Malgré la signature d’un cessez-le-feu entre le gouvernement et la coalition AFC-M23, les affrontements continuent de s’intensifier dans l’Est de la République démocratique du Congo. Depuis le début du mois de mai 2026, de violents combats sont signalés dans plusieurs territoires du Nord-Kivu et du Sud-Kivu, illustrant la fragilité de l’accord et l’instabilité persistante dans la région.
Au Sud-Kivu, plusieurs territoires restent le théâtre d’affrontements réguliers entre les Forces armées de la République démocratique du Congo (FARDC), appuyées par les groupes d’autodéfense Wazalendo, et les rebelles de l’AFC-M23, accusés par Kinshasa d’être soutenus par le Rwanda.
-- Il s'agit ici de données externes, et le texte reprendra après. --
/-- After an error the host leaves out the second command (30_encoding.md R61, R64). -/
theorem reaches_thenMoves_of_error {s : State} {k : Nat} {u : Codec} {cmd : Byte} {e : Status}
    (hu : s.codecs[k]? = some u) (he : e ≠ .ok) (hlast : u.lastTaken = some (raise e))
    (hs : s.schedule = movesAt k (thenMoves cmd)) : s.Reaches 1 { s with schedule := [] } := by
  have hcode : Status.ofCode (raise e).status = some e := by cases e <;> rfl
  have hbranch : step s = .next { s with schedule := skipMoves k 3 [(k, .forward cmd), (k, .answer), (k, .take)] } :=
    (step_at hs hu).trans (branchOk_of_error hlast hcode he)
  have hskip : skipMoves k 3 [(k, .forward cmd), (k, .answer), (k, .take)] = [] := by simp [skipMoves]
  rw [hskip] at hbranch
  exact reaches_succ hbranch (reaches_zero _)

section
variable {s : State} {k : Nat} {u : Codec} (hu : s.codecs[k]? = some u)
  (hr : u.inReset = false) (hq : u.queue = []) (hp : u.response = none)
include hu hr hq hp

/-- A command presented at an idle codec, its answer and its take. -/
theorem reaches_call {m : Move} {c : Command} {rest : List (Nat × Move)}
    (hs : s.schedule = (k, m) :: (k, .answer) :: (k, .take) :: rest) (hc : u.presents m = some c) :
    s.Reaches 3 { codecs := s.codecs.set k (u.afterCall c), turn := k, schedule := rest } := by
  have hoffer := step_presents hs hu hc
  rw [offer_ready (cmdReady_of_idle hr hq hp)] at hoffer
  have hqueue : u.queue ++ [c] = c :: u.queue := by rw [hq]; rfl
  have hanswer := reaches_answer_take
    (s := { s with codecs := s.codecs.set k { u with queue := u.queue ++ [c], unaccepted := u.unaccepted.erase c },
                   schedule := (k, .answer) :: (k, .take) :: rest })
    rfl ((getElem?_set_codec hu).trans (if_pos rfl)) hr hp hqueue
  rw [List.set_set] at hanswer
  exact reaches_succ hoffer hanswer

/-- After a value the host calls the second command with it (30_encoding.md R64). -/
theorem reaches_thenMoves_of_value {cmd : Byte} {v : Value} (hlast : u.lastTaken = some (okValue v))
    (hs : s.schedule = movesAt k (thenMoves cmd)) :
    s.Reaches 4 { codecs := s.codecs.set k (u.afterCall (valueCommand cmd v)), turn := k, schedule := [] } := by
  have hbranch : step s = .next { s with schedule := [(k, .forward cmd), (k, .answer), (k, .take)] } :=
    (step_at hs hu).trans (branchOk_of_ok hlast rfl)
  have hpresents : u.presents (.forward cmd) = some (valueCommand cmd v) := by simp [Codec.presents, hlast]
  exact reaches_succ hbranch (reaches_call
    (s := { s with schedule := [(k, .forward cmd), (k, .answer), (k, .take)] }) hu hr hq hp rfl hpresents)

/-- A pseudo-operation of one command. -/
theorem endsTaking_call {i : Instr} (hi : i.WellFormed) (hs : s.schedule = movesAt k (callMoves i)) :
    s.EndsTaking k u [responseOf i] := by
  have hcall := reaches_call hu hr hq hp hs (m := .offer (encode i)) rfl
  rw [← commandResponse_of_decode (decode_encode hi)]
  exact ⟨3, _, _, hcall, rfl, rfl, List.erase_sublist, fun j r hj => absurd hj (by simp)⟩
Dans les hauts plateaux de Fizi et Mwenga, de violents combats ont notamment éclaté le 13 mai 2026 dans les villages de Kalingi, Kakenge et Bidegu. Selon des sources locales, ces attaques auraient été menées par des groupes armés alliés à l’AFC-M23, provoquant d’importants échanges de tirs ainsi que de nouveaux déplacements de populations civiles.
Le territoire de Mwenga apparaît également comme l’un des principaux foyers de tension. Des affrontements y ont été signalés à Kiomvu, Kasika, Ngenga et autour de Burhinyi. Certaines sources locales affirment que les rebelles auraient pris le contrôle de plusieurs localités, notamment Marundi et Katala.
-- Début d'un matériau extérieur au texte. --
-- ==== Sys2Proof/Syntax.lean ====
section
/-! DEFINITION. The request as words, and the request as an instruction: one constructor of `Instr`
per row of the opcode table (R47, R59). -/

namespace Sys2Proof

/-- The words of one request, in the order R47 lists them. One format and one length (R56). -/
structure Request where
  /-- command word: bit 0 selects the operation, bit 1 is BUSTYPE, the rest is reserved -/
  CMD : Word
  /-- reference-clock frequency in Hz -/
  CLK : Word
  /-- desired I3C frequency in Hz -/
  F3 : Word
  /-- desired I2C frequency in Hz -/
  F2 : Word
  /-- duty cycle in percent -/
  DUTY : Word
deriving DecidableEq, Repr

/-- "enumerated {PureI3C, Mixed}" (R15, R48). -/
inductive BusType where
  | pureI3C
  | mixed
deriving DecidableEq, Repr

/-- The two operations (R2). Every bit of a request that the command word leaves to the operation is an
argument, so that encoding loses none of them; COMPUTE_TGT carries the words it ignores (R103). -/
inductive Instr where
  /-- COMPUTE_CTRL (R69) -/
  | computeCtrl (bus : BusType) (clk f3 f2 duty : Word)
  /-- COMPUTE_TGT (R100); `b` is the ignored bit CMD[1] -/
  | computeTgt (b : Bool) (clk f3 f2 duty : Word)
deriving DecidableEq, Repr

end Sys2Proof
end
Selon différentes informations recueillies sur place, cette progression viserait notamment Minembwe, avec l’objectif d’ouvrir des axes stratégiques vers les provinces du Maniema et du Tanganyika.
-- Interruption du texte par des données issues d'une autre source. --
theorem answersRecord_mixed_48MHz :
    AnswersRecord (.computeCtrl .mixed 48000000 12500000 1000000 50) State.reset ⟨2, 0, 23, 23, 20, 46, 0⟩ :=
  ⟨_, rfl, rfl, rfl⟩

/-- Settles O34: one cycle of 32 MHz, or of 48 MHz, is shorter than the minimum high time, and two cycles of 32 MHz
are longer than the maximum; the counts of these four requests show every clause. -/
theorem notGuaranteedOfOkResponses : Obligations.NotGuaranteedOfOkResponses := by
  refine ⟨?_, ⟨_, _, _, _, _, _, answersRecord_mixed_32MHz, by decide⟩,
    ⟨_, _, _, _, _, _, answersRecord_mixed_48MHz, by decide, by decide⟩, ?_,
    ⟨_, _, _, _, _, _, answersRecord_pure_32MHz, by decide⟩⟩
  · rintro (_ | _)
    · exact ⟨_, _, _, _, _, _, answersRecord_pure_32MHz_oneHighCycle, by decide⟩
    · exact ⟨_, _, _, _, _, _, answersRecord_mixed_48MHz, by decide⟩
  · rintro (_ | _)
    · exact ⟨_, _, _, _, _, _, answersRecord_pure_32MHz, by decide⟩
    · exact ⟨_, _, _, _, _, _, answersRecord_mixed_32MHz, by decide⟩

end Sys2Proof.Machine
end

section
/-! PROOFS. COMPUTE_TGT: one equation for each of its four answers, by the clock, its count and the gate parameter;
each statement selects among them. -/

namespace Sys2Proof.Machine

/-- Nothing is a rounded quotient by a zero word. -/
theorem RoundsTo.word_ne_zero {a q : Int} {f : Word} (h : RoundsTo a f.toNat q) : f ≠ 0 := by
  rintro rfl
  obtain ⟨hlow, hhigh⟩ := h
  have hzero : ((0 : Word).toNat : Int) = 0 := rfl
  rw [hzero] at hlow hhigh
  omega

/-- The count of a clock fits an 8-bit field: the test of R105. -/
abbrev CountFits (clk : Word) : Prop :=
  0 ≤ oneUs (period10ps clk) ∧ oneUs (period10ps clk) ≤ 255

theorem inFieldRange_count_iff {clk : Word} : inFieldRange (oneUs (period10ps clk)) = true ↔ CountFits clk := by
  simp [inFieldRange]

/-- A non-zero clock passes both zero checks, since its period is not zero either (R66, R102). -/
theorem validateTarget_of_ne {clk : Word} (h : clk ≠ 0) : validateTarget clk = .ok () :=
  (if_neg h).trans (if_neg (period10ps_pos h).ne')

/-! ### The result of a non-zero clock -/

section
variable {clk : Word} (hclk : clk ≠ 0) (prm : Params) (free : Byte)
include hclk

theorem targetResult_of_fit (hfit : CountFits clk) :
    targetResult prm free clk = .ok ⟨BitVec.ofNat 8 (oneUs (period10ps clk)).toNat⟩ := by
  simp [targetResult, validateTarget_of_ne hclk, inFieldRange_count_iff.mpr hfit, countField_of_fit hfit, bind,
    Except.bind, pure, Except.pure]

/-- Outside the range of a field the gate parameter decides (R105). -/
theorem targetResult_of_not_fit (hfit : ¬ CountFits clk) :
    targetResult prm free clk =
      if prm.TARGET_RANGE_GATE = true then .error .fieldOutOfRange else .ok ⟨free⟩ := by
  simp [targetResult, validateTarget_of_ne hclk, mt inFieldRange_count_iff.mp hfit, bind, Except.bind, pure,
    Except.pure, throw, throwThe, MonadExceptOf.throw]

/-- A draw is taken exactly when the gate is off and the count does not fit (R105). -/
theorem targetDraws_iff : targetDraws prm clk = true ↔ prm.TARGET_RANGE_GATE = false ∧ ¬ CountFits clk := by
  rw [← inFieldRange_count_iff, targetDraws, decide_eq_true hclk]
  simp

end

/-! ### The four answers -/

/-- An operation that answers the InvalidTiming response does not answer OK. -/
theorem not_ok_of_answersError {i : Instr} {s : State} (h : AnswersError i s) :
    ¬ ∃ t, exec i s = .next t ∧ t.status = some .ok := by
  rintro ⟨t, ht, hok⟩
  obtain rfl := Host.Outcome.next.inj (h.symm.trans ht)
  simp at hok

section
variable (b : Bool) {clk : Word} (f3 f2 duty : Word) (s : State)

/-- Without a draw, the operation responds with its result. -/
theorem exec_tgt_of_not_draws (h : ¬ targetDraws s.params clk = true) :
    exec (.computeTgt b clk f3 f2 duty) s =
      .next (s.respond ((targetResult s.params (Config.freeByte s.draws) clk).map .target)) :=
  if_neg h

theorem exec_tgt_of_draws (h : targetDraws s.params clk = true) :
    exec (.computeTgt b clk f3 f2 duty) s =
      .next (s.draw.respond ((targetResult s.params (Config.freeByte s.draws) clk).map .target)) :=
  if_pos h

/-- A zero clock is InvalidTiming, whatever the gate (R102). -/
theorem answersError_tgt_zero : AnswersError (.computeTgt b 0 f3 f2 duty) s := rfl

/-- A count that fits is answered, whatever the gate (R104). -/
theorem exec_tgt_of_fit (hclk : clk ≠ 0) (hfit : CountFits clk) :
    exec (.computeTgt b clk f3 f2 duty) s =
      .next { s with
        status := some .ok
        cfg := some (.target { BusAvailableDuration := BitVec.ofNat 8 (oneUs (period10ps clk)).toNat }) } := by
  have hdraw : ¬ targetDraws s.params clk = true := fun h => ((targetDraws_iff hclk _).mp h).2 hfit
  rw [exec_tgt_of_not_draws b f3 f2 duty s hdraw, targetResult_of_fit hclk _ _ hfit]
  rfl

/-- With the gate on, a count that does not fit is InvalidTiming (R105). -/
theorem answersError_tgt_of_gated (hclk : clk ≠ 0) (hfit : ¬ CountFits clk)
    (hgate : s.params.TARGET_RANGE_GATE = true) : AnswersError (.computeTgt b clk f3 f2 duty) s := by
  have hdraw : ¬ targetDraws s.params clk = true := by simp [targetDraws_iff hclk, hgate]
  rw [AnswersError, exec_tgt_of_not_draws b f3 f2 duty s hdraw, targetResult_of_not_fit hclk _ _ hfit,
    if_pos hgate]
  rfl

/-- With the gate off, the free value is answered in its place and a draw is counted (R105; log entry 6). -/
theorem exec_tgt_of_ungated (hclk : clk ≠ 0) (hfit : ¬ CountFits clk)
    (hgate : s.params.TARGET_RANGE_GATE = false) :
    exec (.computeTgt b clk f3 f2 duty) s =
      .next { s with
        status := some .ok
        cfg := some (.target { BusAvailableDuration := Config.freeByte s.draws })
        draws := s.draws + 1 } := by
  have hdraw : targetDraws s.params clk = true := (targetDraws_iff hclk _).mpr ⟨hgate, hfit⟩
  rw [exec_tgt_of_draws b f3 f2 duty s hdraw, targetResult_of_not_fit hclk _ _ hfit,
    if_neg (by simp [hgate])]
  rfl

/-- With the gate on, OK is answered for exactly this range of clocks (R105). -/
theorem exec_tgt_ok_iff_of_gated (hgate : s.params.TARGET_RANGE_GATE = true) :
    (∃ t, exec (.computeTgt b clk f3 f2 duty) s = .next t ∧ t.status = some .ok) ↔
      1500004 ≤ clk.toNat ∧ clk.toNat ≤ 257400257 := by
  by_cases hclk : clk = 0
  · subst hclk
    exact iff_of_false (not_ok_of_answersError (answersError_tgt_zero b f3 f2 duty s)) (by decide)
  · rw [← period10ps_idleRange_iff hclk, ← oneUs_fits_iff (period10ps_pos hclk)]
    by_cases hfit : CountFits clk
    · exact iff_of_true ⟨_, exec_tgt_of_fit b f3 f2 duty s hclk hfit, rfl⟩ hfit
    · exact iff_of_false (not_ok_of_answersError (answersError_tgt_of_gated b f3 f2 duty s hclk hfit hgate)) hfit

end

/-- Settles O35: the relations determine the clock's period and the count, and the count and the gate select the
answer. -/
theorem targetAnswersByCountAndGate : Obligations.TargetAnswersByCountAndGate := by
  intro s b clk f3 f2 duty
  refine ⟨?_, ?_, exec_tgt_ok_iff_of_gated b f3 f2 duty s⟩
  · rintro rfl
    exact answersError_tgt_zero b f3 f2 duty s
  · intro P A hP hA
    have hclk := hP.word_ne_zero
    obtain rfl := (roundsTo_period_iff hclk).mp hP
    obtain rfl : A = oneUs (period10ps clk) := (roundsTo_add_iff (period10ps_pos hclk)).mp hA
    refine ⟨fun h0 h255 => exec_tgt_of_fit b f3 f2 duty s hclk ⟨h0, h255⟩, fun hout => ?_, fun hout => ?_⟩
    · exact answersError_tgt_of_gated b f3 f2 duty s hclk (by omega)
    · exact exec_tgt_of_ungated b f3 f2 duty s hclk (by omega)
Dans le territoire de Kabare, précisément à Lwiro, des combats d’une rare intensité ont également été signalés. Des élèves et enseignants auraient été contraints de se cacher sous les pupitres alors que des tirs nourris étaient entendus à proximité du centre de recherche de Lwiro.
D’autres zones comme Kalehe, Walungu, Uvira ainsi que les environs du parc national de Kahuzi-Biega restent sous tension, avec plusieurs affrontements à l’arme lourde et légère signalés ces dernières semaines.
La poursuite des combats entraîne de lourdes conséquences humanitaires. Dans plusieurs localités de Kavumu, Mwenga et Kalehe, des villages entiers ont été vidés de leurs habitants.
Les populations civiles fuient les affrontements, souvent sans assistance humanitaire, aggravant davantage une situation déjà critique dans l’Est du pays. Les déplacements massifs, la destruction des habitations et l’insécurité alimentaire accentuent la vulnérabilité des familles affectées.
Au Nord-Kivu, la situation demeure également préoccupante dans les territoires de Masisi, Rutshuru et autour de Rubaya, où les affrontements entre les Wazalendo et les rebelles de l’AFC-M23 se poursuivent.
À Masisi, de violents combats ont été rapportés le 25 mai 2026 dans la localité de Malemo. Selon certaines sources locales, les combattants Wazalendo auraient repris le contrôle de cette zone après plusieurs heures d’affrontements, infligeant des pertes à leurs adversaires et récupérant du matériel militaire. Toutefois, ces informations n’ont pas encore été confirmées officiellement.
Par ailleurs, plusieurs combats ont également été signalés dans des zones stratégiques riches en ressources minières, notamment à Rubaya, où les enjeux économiques du conflit restent particulièrement importants.
Un autre élément marque cette nouvelle escalade : l’utilisation croissante de drones dans les opérations militaires. Le 21 mai dernier, plusieurs sources ont fait état de frappes de drones visant des positions des FARDC ainsi que de l’AFC-M23.
Cette évolution traduit une transformation progressive du conflit vers des formes de guerre plus technologiques, soulevant des interrogations sur les capacités militaires des groupes impliqués ainsi que sur les soutiens extérieurs dont pourraient bénéficier les différentes parties.
Ces violences répétées remettent en question la crédibilité du cessez-le-feu conclu entre Kinshasa et l’AFC-M23. Sur le terrain, les lignes de front restent actives et mouvantes, tandis que les différentes parties continuent de s’accuser mutuellement de violations de l’accord.
La multiplication des combats, l’élargissement des zones touchées et l’usage de nouveaux moyens militaires font craindre une nouvelle phase d’escalade dans l’Est de la RDC.
Dans ce contexte, les initiatives de paix apparaissent plus fragiles que jamais, alors que les populations civiles continuent de payer le prix d’un conflit qui s’enlise.